■ **MATERIAL PROVIDED**:
=====

end Sys2Proof.Machine
end

section
/-! SUPPORT. Proofs of the statements of 30_encoding.md about the event word: the round trips of decoder and encoder (R96 to R100), and the
words listed in 95_test_vectors.md. -/

namespace Sys2Proof

/-! ### A word and its fields (R96, R99) -/

theorem EventWord.make_fields (w : EventWord) : make (kind w) (mode w) (slot w) (operand w) = w := by
  apply BitVec.eq_of_getLsbD_eq
  intro i hi
  interval_cases i <;> simp [make, kind, slot, operand, modeBit_mode]

/-- A row's `match` value leaves the operand field free, which the operand then fills. -/
theorem tableWord_make (k : BitVec 4) (m : Mode) (p : Slot) (o : Byte) :
    tableWord (EventWord.make k m p 0#8) o = EventWord.make k m p o := by
  simp [tableWord, EventWord.make]

theorem EventWord.operand_and_operandMask {w : EventWord} (clean : operandClean w = true) :
    operand w &&& operandMask (kind w) = operand w := by
  have unused : operand w &&& ~~~operandMask (kind w) = 0#8 := beq_iff_eq.mp clean
  calc operand w &&& operandMask (kind w)
    _ = operand w &&& operandMask (kind w) ||| operand w &&& ~~~operandMask (kind w) := by rw [unused, BitVec.or_zero]
    _ = operand w := by rw [← BitVec.and_or_distrib_left, BitVec.or_not_self, BitVec.and_allOnes]

theorem bitOperand_getLsbD (o : Byte) : bitOperand (o.getLsbD 0) = o &&& 0x01#8 := (BitVec.and_twoPow o 0).symm

theorem tickOperand_getLsbD (o : Byte) : tickOperand (o.getLsbD 0) (o.getLsbD 1) = o &&& 0x03#8 :=
  calc tickOperand (o.getLsbD 0) (o.getLsbD 1)
    _ = (o &&& BitVec.twoPow 8 0) ||| (o &&& BitVec.twoPow 8 1) := by rw [BitVec.and_twoPow, BitVec.and_twoPow]; rfl
    _ = o &&& 0x03#8 := BitVec.and_or_distrib_left.symm

/-! ### The word of a decoded operation: the fields the decoder read, all other bits 0 (R97 to R100) -/

theorem encode_of_edgeInstr {m : Mode} {k : Slot} {d : Level} {i : Instr} (hi : edgeInstr m k d = .ok i) :
    encode i = EventWord.make 0#4 m k (bitOperand d) := by
  obtain ⟨p, hp, rfl⟩ := exists_lt_eq_ofNat k
  rw [← tableWord_make]
  cases m with
  | read => interval_cases p <;> cases hi <;> rfl
  | write => interval_cases p <;> cases hi <;> rfl

theorem encode_of_decodeWord_edge {w : EventWord} {i : Instr} (hk : EventWord.kind w = 0#4) (hd : decodeWord w = .ok i) :
    encode i = EventWord.make (EventWord.kind w) (EventWord.mode w) (EventWord.slot w)
      (EventWord.operand w &&& operandMask (EventWord.kind w)) := by
  rw [decodeWord_of_edge hk] at hd
  rw [encode_of_edgeInstr hd, bitOperand_getLsbD, hk]
  rfl

theorem encode_of_decodeWord_not_edge {w : EventWord} {i : Instr} (hk : EventWord.kind w ≠ 0#4) (hd : decodeWord w = .ok i) :
    encode i = EventWord.make (EventWord.kind w) .read 0#4 (EventWord.operand w &&& operandMask (EventWord.kind w)) := by
  obtain ⟨k, lt, kind⟩ := exists_lt_eq_ofNat (EventWord.kind w)
  rw [decodeWord, kind] at hd
  rw [kind, ← tableWord_make]
  interval_cases k
  · exact absurd kind hk
  all_goals cases hd
  -- Goal `k` is that of kind `k`; kinds 8, 7 and 4 have an operand.
  on_goal 8 => exact congrArg (tableWord 0x10000#17) (bitOperand_getLsbD _)
  on_goal 7 => exact congrArg (tableWord 0x0E000#17) (tickOperand_getLsbD _)
  on_goal 4 => exact congrArg (tableWord 0x08000#17) BitVec.and_allOnes.symm
  all_goals exact congrArg (tableWord _) BitVec.and_zero.symm

/-- Settles O2: the operation's word has the fields the decoder read from `w`, and the premises say that `w` has no other bit. -/
theorem encodeOfDecode : Obligations.EncodeOfDecode := by
  intro w i clean unused hd
  rw [← EventWord.make_fields w]
  by_cases hk : EventWord.kind w = 0#4
  · rw [encode_of_decodeWord_edge hk hd, EventWord.operand_and_operandMask clean]
  · obtain ⟨mode, slot⟩ := unused hk
    rw [encode_of_decodeWord_not_edge hk hd, EventWord.operand_and_operandMask clean, mode, slot]

/-! ### Decoding the word of an operation (R97 to R100) -/

theorem decodeWord_encode_of_edgeInstr {m : Mode} {k : Slot} {d : Level} {i : Instr} (hi : edgeInstr m k d = .ok i) :
    decodeWord (encode i) = .ok i := by
  rw [encode_of_edgeInstr hi, decodeWord_make_edge, bitOperand_bit, hi]

theorem exists_slot_of_mem {ops : List Instr} (fits : ops.length ≤ 16) {i : Instr} (hi : i ∈ ops) :
    ∃ k : Slot, ops[k.toNat]? = some i := by
  obtain ⟨p, hp, at_p⟩ := List.mem_iff_getElem.mp hi
  exact ⟨⟨p, by omega⟩, List.getElem?_eq_some_iff.mpr ⟨hp, at_p⟩⟩

theorem decodeWord_encode_of_mem_readOps {d : Level} {i : Instr} (hi : i ∈ Machine.readOps d) : decodeWord (encode i) = .ok i := by
  obtain ⟨k, at_k⟩ := exists_slot_of_mem (by simp [Machine.readOps]) hi
  exact decodeWord_encode_of_edgeInstr (edgeInstr_read_eq_ok_iff.mpr at_k)

theorem decodeWord_encode_of_mem_writeOps {d : Level} {i : Instr} (hi : i ∈ Machine.writeOps d) : decodeWord (encode i) = .ok i := by
  obtain ⟨k, at_k⟩ := exists_slot_of_mem (by simp [Machine.writeOps]) hi
  exact decodeWord_encode_of_edgeInstr (edgeInstr_write_eq_ok_iff.mpr at_k)

theorem decodeWord_encode_hWrite (b : Byte) : decodeWord (encode (.hWrite b)) = .ok (.hWrite b) := by
  have word : encode (.hWrite b) = EventWord.make 4#4 .read 0#4 b := tableWord_make 4#4 .read 0#4 b
  simp [word, decodeWord]

/-- Settles O1: an edge operation's word names its mode and slot, any other operation's word its kind, and the operand is read back. -/
theorem decodeOfEncode : Obligations.DecodeOfEncode := by
  intro i
  cases i with
  | rdStart d | rdData1 d | rdData2 d | rdData3 d | rdData4 d | rdData5 d | rdData6 d | rdData7 d | rdData8 d | rdParity d | rdStop d =>
    exact decodeWord_encode_of_mem_readOps (d := d) (by simp [Machine.readOps])
  | wrStart d | wrData1 d | wrData2 d | wrData3 d | wrData4 d | wrData5 d | wrData6 d | wrData7 d | wrData8 d | wrParity d | wrStop d
  | wrAck d =>
    exact decodeWord_encode_of_mem_writeOps (d := d) (by simp [Machine.writeOps])
  | hWrite b => exact decodeWord_encode_hWrite b
  | tick c d => cases c <;> cases d <;> rfl
  | hConfigure p => cases p <;> rfl
  | toRead | toWrite | toInhibit | hCollect | reset | hEnableCb | hDisableCb | hRead => rfl

/-- Settles O5: the decoder is evaluated on each listed word. -/
theorem listedWordsDecode : Obligations.ListedWordsDecode := by
  unfold Obligations.ListedWordsDecode
  decide

end Sys2Proof
end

=====

■ **INSTRUCTIONS TO FOLLOW**:
Looking at the entries above, can you reproduce exactly the lines from the one that holds "encode i = EventWord.make (EventWord.kind w) .read" through the one that holds "on_goal 8 =>", and only those?

■ **FINISHED TASK**:
    encode i = EventWord.make (EventWord.kind w) .read 0#4 (EventWord.operand w &&& operandMask (EventWord.kind w)) := by
  obtain ⟨k, lt, kind⟩ := exists_lt_eq_ofNat (EventWord.kind w)
  rw [decodeWord, kind] at hd
  rw [kind, ← tableWord_make]
  interval_cases k
  · exact absurd kind hk
  all_goals cases hd
  -- Goal `k` is that of kind `k`; kinds 8, 7 and 4 have an operand.
  on_goal 8 => exact congrArg (tableWord 0x10000#17) (bitOperand_getLsbD _)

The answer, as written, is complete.